BRIEF:
After locating the line with "theorem xorInto_getElem? (acc" in the data that follows, return it and every later line exactly, up to and including the line with "theorem combine_perm (parity".

Saved entries:
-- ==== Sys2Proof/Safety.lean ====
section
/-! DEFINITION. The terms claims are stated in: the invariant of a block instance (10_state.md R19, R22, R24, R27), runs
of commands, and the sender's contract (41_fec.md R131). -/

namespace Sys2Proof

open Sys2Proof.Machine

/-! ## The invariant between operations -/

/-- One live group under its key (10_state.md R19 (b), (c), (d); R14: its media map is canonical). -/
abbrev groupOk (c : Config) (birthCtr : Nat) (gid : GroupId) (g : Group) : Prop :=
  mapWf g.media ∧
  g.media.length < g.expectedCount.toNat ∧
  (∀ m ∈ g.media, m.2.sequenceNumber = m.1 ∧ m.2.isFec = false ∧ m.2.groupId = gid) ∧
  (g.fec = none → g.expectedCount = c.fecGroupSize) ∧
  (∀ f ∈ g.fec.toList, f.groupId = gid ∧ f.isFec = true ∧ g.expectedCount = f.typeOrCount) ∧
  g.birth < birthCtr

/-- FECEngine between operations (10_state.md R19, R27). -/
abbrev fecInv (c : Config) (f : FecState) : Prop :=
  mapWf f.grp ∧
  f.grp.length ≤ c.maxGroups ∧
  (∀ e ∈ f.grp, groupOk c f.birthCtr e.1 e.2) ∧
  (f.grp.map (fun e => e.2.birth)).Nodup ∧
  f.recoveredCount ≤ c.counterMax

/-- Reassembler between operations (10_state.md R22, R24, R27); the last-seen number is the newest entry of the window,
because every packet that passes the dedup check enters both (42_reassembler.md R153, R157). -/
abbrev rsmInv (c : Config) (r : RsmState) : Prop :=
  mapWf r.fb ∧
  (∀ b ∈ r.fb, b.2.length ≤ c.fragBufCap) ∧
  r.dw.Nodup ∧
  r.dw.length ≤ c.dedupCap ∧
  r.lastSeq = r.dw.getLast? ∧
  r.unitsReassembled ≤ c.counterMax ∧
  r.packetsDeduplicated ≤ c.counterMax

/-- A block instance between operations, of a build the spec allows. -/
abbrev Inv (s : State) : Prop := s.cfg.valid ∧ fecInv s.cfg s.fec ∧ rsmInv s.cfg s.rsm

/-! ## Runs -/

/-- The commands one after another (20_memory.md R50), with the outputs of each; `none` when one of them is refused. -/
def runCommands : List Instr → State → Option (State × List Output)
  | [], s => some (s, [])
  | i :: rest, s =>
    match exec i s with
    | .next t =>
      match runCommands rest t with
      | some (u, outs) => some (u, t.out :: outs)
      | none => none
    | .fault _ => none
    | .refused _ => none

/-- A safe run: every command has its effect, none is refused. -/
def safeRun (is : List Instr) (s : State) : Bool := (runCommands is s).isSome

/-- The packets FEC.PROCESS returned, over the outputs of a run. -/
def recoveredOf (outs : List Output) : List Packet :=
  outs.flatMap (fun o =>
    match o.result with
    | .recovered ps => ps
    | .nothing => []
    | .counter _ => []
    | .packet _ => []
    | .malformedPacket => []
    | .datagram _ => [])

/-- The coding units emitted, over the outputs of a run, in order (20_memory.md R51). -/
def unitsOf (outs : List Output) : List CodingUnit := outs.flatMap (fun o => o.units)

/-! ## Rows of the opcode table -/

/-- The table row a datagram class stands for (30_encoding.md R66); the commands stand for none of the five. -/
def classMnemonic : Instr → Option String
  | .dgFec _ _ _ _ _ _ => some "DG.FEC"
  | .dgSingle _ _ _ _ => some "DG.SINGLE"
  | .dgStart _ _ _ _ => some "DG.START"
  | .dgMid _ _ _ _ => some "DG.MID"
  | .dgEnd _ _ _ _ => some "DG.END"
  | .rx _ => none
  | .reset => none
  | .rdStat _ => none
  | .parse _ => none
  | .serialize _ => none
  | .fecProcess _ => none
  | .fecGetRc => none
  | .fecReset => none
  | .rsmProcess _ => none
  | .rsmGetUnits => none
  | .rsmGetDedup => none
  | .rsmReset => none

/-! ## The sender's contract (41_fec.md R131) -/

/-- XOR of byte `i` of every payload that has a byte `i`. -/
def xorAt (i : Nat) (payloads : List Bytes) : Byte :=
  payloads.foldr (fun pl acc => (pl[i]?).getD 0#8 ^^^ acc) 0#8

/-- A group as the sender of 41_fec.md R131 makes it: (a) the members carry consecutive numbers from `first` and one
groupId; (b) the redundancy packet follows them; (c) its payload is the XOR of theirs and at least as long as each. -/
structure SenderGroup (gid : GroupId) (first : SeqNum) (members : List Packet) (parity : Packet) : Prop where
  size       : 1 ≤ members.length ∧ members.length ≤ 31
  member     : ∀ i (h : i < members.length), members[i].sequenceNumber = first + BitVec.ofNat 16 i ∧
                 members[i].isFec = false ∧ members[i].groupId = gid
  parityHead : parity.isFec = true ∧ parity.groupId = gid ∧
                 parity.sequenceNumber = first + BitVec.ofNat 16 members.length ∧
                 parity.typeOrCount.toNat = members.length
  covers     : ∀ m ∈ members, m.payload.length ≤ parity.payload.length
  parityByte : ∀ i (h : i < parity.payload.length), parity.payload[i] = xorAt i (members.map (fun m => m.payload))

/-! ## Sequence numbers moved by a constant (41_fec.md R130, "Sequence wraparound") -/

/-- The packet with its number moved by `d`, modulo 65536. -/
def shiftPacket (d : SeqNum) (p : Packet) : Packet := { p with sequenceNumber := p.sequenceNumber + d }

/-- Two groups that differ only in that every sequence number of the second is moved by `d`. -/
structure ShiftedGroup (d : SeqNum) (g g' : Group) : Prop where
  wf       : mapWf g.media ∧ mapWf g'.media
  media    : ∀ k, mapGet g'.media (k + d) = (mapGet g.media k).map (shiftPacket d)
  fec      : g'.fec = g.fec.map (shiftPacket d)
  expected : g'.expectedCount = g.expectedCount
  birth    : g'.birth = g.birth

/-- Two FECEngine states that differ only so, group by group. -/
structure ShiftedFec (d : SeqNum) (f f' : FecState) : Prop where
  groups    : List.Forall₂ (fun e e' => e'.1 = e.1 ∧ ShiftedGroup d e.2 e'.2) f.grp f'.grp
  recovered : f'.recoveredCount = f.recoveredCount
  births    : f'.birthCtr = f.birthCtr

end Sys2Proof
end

* * *

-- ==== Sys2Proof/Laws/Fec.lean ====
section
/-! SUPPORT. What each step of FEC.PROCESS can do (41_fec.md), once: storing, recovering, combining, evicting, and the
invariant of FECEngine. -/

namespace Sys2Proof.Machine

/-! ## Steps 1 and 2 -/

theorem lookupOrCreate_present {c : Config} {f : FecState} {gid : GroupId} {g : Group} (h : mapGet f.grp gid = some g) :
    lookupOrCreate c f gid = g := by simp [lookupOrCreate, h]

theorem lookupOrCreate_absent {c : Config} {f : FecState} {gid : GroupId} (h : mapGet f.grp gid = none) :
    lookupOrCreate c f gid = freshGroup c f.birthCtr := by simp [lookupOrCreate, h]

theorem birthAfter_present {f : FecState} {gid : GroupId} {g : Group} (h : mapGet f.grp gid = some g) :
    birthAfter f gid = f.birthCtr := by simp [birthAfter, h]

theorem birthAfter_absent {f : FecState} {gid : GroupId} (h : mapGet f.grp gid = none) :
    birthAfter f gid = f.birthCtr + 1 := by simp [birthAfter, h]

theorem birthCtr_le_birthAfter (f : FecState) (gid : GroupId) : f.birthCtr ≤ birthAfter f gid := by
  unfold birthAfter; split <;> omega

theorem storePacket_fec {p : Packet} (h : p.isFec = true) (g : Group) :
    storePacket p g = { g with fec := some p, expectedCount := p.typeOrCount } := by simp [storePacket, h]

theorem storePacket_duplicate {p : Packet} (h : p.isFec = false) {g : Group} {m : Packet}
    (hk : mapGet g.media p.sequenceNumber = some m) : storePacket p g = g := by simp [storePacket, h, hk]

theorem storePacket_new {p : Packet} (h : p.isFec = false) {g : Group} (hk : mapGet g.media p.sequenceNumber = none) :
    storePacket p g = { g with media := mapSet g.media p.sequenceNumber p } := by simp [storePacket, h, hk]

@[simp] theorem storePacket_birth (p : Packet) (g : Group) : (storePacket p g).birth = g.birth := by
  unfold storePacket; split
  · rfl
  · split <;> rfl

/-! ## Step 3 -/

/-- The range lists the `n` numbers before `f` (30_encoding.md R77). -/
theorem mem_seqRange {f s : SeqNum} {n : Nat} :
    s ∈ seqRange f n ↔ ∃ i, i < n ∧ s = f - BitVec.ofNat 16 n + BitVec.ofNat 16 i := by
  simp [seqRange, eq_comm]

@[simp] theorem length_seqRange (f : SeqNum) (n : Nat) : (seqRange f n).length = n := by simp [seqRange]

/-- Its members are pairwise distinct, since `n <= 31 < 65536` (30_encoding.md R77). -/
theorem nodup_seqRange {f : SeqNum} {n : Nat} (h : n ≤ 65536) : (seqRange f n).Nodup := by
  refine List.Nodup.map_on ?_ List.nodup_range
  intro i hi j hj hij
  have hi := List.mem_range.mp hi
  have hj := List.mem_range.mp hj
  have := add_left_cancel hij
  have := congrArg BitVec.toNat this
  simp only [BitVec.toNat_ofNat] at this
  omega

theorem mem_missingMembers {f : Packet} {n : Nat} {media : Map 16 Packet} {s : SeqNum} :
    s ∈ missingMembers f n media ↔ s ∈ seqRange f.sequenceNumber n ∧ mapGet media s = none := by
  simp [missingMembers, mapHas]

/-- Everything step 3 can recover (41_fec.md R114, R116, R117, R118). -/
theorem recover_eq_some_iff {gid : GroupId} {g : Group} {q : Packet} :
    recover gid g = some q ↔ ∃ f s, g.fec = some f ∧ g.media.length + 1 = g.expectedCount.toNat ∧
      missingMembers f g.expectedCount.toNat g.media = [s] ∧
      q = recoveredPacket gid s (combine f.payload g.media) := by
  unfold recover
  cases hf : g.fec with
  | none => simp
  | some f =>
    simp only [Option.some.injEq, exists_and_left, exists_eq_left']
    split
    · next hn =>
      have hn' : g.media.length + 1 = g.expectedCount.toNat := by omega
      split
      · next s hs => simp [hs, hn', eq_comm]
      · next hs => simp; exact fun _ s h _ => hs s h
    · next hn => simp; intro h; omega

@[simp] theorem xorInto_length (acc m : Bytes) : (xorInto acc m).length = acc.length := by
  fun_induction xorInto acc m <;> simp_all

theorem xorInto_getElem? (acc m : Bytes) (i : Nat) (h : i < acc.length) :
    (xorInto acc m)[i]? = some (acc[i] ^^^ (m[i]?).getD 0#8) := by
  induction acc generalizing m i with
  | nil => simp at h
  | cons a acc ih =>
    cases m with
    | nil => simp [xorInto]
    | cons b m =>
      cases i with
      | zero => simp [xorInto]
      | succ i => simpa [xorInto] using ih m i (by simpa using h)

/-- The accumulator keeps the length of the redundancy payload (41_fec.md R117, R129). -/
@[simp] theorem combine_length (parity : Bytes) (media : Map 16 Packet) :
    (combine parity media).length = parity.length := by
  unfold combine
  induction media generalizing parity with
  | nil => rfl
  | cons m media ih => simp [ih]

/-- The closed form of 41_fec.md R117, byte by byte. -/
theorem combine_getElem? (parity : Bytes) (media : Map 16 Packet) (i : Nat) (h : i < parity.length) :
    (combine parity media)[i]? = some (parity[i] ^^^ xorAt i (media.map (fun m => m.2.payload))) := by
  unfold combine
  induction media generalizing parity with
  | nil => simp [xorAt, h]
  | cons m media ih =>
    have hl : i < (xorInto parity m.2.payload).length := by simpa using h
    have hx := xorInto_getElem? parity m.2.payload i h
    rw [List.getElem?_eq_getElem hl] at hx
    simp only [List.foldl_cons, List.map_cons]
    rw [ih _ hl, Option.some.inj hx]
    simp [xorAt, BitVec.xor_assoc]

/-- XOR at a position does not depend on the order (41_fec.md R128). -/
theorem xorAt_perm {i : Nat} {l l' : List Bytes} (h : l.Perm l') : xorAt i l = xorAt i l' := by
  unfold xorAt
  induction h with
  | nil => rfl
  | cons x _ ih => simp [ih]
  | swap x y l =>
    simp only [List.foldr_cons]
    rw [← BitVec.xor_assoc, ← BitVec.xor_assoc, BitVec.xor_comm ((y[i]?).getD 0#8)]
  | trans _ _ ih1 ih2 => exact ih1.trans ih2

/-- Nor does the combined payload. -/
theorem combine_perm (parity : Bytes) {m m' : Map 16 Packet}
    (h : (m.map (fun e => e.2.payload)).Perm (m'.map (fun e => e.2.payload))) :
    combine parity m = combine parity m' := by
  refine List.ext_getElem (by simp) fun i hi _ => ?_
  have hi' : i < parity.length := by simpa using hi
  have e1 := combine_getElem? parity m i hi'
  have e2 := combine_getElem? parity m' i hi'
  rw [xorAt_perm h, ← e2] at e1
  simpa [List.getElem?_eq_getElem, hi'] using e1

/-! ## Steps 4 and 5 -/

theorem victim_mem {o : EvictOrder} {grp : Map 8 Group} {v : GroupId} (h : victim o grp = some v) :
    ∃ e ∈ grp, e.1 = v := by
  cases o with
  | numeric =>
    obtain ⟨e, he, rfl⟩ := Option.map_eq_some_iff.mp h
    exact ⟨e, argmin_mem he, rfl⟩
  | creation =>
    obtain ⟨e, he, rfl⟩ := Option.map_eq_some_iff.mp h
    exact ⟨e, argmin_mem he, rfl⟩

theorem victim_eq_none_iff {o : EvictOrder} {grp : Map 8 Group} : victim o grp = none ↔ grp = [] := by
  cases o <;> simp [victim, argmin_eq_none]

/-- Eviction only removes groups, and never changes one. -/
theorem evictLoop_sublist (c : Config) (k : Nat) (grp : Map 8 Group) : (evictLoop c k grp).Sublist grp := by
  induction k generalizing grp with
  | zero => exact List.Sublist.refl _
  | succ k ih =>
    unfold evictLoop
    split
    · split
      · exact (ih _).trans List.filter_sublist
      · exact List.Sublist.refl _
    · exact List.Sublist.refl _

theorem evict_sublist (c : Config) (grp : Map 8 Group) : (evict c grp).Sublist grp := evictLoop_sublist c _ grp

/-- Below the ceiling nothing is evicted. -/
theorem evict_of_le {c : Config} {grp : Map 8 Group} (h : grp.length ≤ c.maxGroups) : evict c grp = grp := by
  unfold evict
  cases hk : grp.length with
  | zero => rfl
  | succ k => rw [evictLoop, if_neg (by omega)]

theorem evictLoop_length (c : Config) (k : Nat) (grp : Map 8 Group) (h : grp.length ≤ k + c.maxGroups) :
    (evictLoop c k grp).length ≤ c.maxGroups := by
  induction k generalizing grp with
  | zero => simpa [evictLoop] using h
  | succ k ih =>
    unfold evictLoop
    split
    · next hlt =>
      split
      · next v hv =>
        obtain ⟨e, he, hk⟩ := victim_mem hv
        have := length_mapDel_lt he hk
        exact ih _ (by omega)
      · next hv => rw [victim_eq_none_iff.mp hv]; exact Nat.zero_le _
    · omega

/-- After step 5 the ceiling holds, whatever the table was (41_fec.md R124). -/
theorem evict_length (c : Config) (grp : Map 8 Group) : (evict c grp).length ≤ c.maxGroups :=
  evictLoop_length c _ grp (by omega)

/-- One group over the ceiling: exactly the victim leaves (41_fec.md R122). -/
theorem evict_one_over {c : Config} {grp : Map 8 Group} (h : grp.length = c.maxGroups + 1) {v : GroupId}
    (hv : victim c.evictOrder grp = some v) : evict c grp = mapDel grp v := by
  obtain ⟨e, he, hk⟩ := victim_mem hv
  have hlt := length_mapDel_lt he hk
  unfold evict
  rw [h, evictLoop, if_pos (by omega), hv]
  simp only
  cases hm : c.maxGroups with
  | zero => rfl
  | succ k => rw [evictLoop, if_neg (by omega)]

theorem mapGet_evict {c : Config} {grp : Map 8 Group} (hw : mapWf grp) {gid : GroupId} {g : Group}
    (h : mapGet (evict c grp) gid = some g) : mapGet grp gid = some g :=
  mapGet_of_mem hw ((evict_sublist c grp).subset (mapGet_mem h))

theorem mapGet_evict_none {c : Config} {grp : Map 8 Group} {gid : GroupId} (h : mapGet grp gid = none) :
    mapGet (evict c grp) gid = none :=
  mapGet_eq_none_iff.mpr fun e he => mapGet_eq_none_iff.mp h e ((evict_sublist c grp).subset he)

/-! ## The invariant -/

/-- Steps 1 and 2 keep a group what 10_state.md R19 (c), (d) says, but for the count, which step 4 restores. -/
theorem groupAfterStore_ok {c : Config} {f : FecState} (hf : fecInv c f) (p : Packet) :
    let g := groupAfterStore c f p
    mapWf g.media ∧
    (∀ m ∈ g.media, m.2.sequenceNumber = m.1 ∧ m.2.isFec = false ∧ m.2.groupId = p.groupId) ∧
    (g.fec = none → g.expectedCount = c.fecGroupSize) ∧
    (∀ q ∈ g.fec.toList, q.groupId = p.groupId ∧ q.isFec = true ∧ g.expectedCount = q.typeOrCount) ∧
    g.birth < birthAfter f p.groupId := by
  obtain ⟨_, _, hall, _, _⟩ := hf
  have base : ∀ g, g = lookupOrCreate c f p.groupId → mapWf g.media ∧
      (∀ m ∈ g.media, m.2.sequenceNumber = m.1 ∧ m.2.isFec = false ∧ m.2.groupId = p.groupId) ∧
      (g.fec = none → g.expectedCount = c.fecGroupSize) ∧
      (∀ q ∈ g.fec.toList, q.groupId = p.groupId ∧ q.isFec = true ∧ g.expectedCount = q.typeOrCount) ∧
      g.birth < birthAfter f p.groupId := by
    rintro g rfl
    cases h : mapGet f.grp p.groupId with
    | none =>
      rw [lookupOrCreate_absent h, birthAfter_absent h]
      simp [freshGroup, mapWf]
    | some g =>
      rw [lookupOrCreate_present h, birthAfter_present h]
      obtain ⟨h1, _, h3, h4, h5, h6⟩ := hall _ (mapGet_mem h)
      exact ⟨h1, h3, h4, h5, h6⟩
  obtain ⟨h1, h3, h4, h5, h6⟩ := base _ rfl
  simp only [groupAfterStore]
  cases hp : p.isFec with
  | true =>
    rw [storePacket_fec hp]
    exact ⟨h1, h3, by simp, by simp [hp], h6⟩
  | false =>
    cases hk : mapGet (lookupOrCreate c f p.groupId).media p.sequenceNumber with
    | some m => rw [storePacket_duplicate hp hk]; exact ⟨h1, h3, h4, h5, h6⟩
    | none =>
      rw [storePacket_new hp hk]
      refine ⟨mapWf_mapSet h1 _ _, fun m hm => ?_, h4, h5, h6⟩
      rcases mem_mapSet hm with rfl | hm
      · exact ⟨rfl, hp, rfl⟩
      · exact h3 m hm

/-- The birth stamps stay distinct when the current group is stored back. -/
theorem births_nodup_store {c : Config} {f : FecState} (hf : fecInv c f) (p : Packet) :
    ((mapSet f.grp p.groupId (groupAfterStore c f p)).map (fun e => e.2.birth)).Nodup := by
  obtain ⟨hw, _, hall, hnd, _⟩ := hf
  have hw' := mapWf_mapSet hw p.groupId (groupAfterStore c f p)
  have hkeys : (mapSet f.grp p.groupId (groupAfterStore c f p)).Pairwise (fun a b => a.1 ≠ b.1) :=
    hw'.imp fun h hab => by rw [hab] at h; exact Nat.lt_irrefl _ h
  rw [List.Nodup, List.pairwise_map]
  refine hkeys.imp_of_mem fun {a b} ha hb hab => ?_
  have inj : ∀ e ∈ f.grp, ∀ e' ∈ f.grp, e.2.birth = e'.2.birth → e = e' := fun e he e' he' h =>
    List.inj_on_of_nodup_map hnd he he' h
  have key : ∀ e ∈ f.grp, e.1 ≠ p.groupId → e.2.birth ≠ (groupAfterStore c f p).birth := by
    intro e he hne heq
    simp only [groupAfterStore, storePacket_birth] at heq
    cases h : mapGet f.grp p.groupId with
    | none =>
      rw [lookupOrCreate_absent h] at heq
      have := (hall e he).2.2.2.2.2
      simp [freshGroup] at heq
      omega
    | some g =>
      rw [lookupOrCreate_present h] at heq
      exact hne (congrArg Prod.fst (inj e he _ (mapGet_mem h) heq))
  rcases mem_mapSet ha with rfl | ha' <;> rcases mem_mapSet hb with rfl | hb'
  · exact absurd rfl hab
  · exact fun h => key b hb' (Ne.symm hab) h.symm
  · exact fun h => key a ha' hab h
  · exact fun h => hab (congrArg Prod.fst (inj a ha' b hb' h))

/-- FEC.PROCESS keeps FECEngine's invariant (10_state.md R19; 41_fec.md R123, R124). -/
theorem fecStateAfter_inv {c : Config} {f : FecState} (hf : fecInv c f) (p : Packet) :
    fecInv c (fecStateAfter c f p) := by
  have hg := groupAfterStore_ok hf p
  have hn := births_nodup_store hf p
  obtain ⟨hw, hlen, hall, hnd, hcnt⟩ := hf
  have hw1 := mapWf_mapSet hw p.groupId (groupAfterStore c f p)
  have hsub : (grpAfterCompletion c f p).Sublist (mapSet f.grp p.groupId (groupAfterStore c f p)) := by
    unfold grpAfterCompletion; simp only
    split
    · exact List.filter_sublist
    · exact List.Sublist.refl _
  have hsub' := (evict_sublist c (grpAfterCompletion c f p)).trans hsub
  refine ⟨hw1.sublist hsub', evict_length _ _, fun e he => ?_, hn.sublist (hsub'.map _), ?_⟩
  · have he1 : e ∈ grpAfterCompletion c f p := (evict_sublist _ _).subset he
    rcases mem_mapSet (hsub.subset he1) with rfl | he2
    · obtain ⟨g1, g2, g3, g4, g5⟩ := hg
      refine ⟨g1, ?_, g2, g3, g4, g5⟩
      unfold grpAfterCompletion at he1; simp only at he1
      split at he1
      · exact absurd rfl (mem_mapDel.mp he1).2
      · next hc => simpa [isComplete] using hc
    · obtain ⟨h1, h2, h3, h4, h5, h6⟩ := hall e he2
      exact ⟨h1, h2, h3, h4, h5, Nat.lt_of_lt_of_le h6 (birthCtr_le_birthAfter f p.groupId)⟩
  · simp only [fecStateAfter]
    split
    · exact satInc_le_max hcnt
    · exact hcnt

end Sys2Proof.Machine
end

---

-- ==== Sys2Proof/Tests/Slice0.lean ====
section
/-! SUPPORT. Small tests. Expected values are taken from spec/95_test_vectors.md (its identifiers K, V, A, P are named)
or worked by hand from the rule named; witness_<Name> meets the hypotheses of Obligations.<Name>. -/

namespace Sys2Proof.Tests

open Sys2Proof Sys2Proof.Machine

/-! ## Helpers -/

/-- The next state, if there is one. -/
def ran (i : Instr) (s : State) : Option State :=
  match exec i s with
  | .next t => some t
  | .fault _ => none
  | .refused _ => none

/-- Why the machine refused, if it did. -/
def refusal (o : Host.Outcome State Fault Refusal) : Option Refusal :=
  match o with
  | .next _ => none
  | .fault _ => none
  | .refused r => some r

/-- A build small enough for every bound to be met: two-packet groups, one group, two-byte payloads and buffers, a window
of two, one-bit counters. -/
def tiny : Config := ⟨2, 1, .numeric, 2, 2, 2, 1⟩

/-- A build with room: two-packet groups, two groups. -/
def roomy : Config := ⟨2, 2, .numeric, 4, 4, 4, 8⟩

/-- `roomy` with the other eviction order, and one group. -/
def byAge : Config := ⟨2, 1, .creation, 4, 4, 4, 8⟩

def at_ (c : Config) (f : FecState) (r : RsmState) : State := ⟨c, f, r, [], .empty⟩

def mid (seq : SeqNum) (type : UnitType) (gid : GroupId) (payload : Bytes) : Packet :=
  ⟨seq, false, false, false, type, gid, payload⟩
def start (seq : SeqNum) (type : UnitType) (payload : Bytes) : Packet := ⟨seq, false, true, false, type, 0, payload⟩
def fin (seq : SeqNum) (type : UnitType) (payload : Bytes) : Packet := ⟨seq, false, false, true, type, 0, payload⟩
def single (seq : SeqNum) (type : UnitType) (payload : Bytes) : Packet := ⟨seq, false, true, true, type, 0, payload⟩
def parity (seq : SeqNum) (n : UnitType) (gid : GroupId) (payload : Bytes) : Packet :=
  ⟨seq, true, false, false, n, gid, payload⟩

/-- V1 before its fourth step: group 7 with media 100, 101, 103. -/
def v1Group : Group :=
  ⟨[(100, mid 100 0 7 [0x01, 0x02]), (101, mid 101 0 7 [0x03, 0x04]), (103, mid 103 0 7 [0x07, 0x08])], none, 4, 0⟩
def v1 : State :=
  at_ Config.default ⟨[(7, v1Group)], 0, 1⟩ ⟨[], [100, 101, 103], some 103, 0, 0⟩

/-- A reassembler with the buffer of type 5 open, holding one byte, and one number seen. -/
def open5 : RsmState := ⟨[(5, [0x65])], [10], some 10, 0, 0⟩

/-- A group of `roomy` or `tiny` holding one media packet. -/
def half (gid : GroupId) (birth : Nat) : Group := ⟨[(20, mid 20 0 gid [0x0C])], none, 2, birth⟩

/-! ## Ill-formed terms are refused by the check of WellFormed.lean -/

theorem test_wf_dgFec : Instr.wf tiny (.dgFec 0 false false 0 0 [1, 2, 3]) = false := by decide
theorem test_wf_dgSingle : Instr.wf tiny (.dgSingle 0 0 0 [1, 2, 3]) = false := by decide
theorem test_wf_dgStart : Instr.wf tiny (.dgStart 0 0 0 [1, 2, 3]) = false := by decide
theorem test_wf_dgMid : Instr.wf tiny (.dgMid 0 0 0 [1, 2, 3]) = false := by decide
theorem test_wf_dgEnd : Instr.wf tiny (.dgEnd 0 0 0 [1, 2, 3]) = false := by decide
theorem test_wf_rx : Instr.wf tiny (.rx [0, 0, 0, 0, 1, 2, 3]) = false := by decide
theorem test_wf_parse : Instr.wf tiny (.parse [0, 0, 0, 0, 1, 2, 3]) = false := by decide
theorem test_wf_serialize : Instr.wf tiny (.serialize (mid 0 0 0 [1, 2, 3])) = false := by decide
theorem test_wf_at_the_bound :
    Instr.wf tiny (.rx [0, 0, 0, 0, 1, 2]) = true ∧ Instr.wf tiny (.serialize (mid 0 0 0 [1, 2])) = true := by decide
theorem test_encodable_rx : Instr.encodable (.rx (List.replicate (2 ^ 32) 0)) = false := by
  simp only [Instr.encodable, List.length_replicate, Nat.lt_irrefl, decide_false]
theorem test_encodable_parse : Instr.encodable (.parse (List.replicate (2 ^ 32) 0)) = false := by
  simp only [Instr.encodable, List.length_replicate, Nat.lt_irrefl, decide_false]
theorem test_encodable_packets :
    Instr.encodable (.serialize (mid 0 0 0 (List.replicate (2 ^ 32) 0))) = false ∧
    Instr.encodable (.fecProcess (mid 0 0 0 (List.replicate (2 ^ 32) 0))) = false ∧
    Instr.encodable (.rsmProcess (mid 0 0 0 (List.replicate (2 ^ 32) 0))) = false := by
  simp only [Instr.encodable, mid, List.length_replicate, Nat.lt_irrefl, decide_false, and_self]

EXERCISE RESULT:
theorem xorInto_getElem? (acc m : Bytes) (i : Nat) (h : i < acc.length) :
    (xorInto acc m)[i]? = some (acc[i] ^^^ (m[i]?).getD 0#8) := by
  induction acc generalizing m i with
  | nil => simp at h
  | cons a acc ih =>
    cases m with
    | nil => simp [xorInto]
    | cons b m =>
      cases i with
      | zero => simp [xorInto]
      | succ i => simpa [xorInto] using ih m i (by simpa using h)

/-- The accumulator keeps the length of the redundancy payload (41_fec.md R117, R129). -/
@[simp] theorem combine_length (parity : Bytes) (media : Map 16 Packet) :
    (combine parity media).length = parity.length := by
  unfold combine
  induction media generalizing parity with
  | nil => rfl
  | cons m media ih => simp [ih]

/-- The closed form of 41_fec.md R117, byte by byte. -/
theorem combine_getElem? (parity : Bytes) (media : Map 16 Packet) (i : Nat) (h : i < parity.length) :
    (combine parity media)[i]? = some (parity[i] ^^^ xorAt i (media.map (fun m => m.2.payload))) := by
  unfold combine
  induction media generalizing parity with
  | nil => simp [xorAt, h]
  | cons m media ih =>
    have hl : i < (xorInto parity m.2.payload).length := by simpa using h
    have hx := xorInto_getElem? parity m.2.payload i h
    rw [List.getElem?_eq_getElem hl] at hx
    simp only [List.foldl_cons, List.map_cons]
    rw [ih _ hl, Option.some.inj hx]
    simp [xorAt, BitVec.xor_assoc]

/-- XOR at a position does not depend on the order (41_fec.md R128). -/
theorem xorAt_perm {i : Nat} {l l' : List Bytes} (h : l.Perm l') : xorAt i l = xorAt i l' := by
  unfold xorAt
  induction h with
  | nil => rfl
  | cons x _ ih => simp [ih]
  | swap x y l =>
    simp only [List.foldr_cons]
    rw [← BitVec.xor_assoc, ← BitVec.xor_assoc, BitVec.xor_comm ((y[i]?).getD 0#8)]
  | trans _ _ ih1 ih2 => exact ih1.trans ih2

/-- Nor does the combined payload. -/
theorem combine_perm (parity : Bytes) {m m' : Map 16 Packet}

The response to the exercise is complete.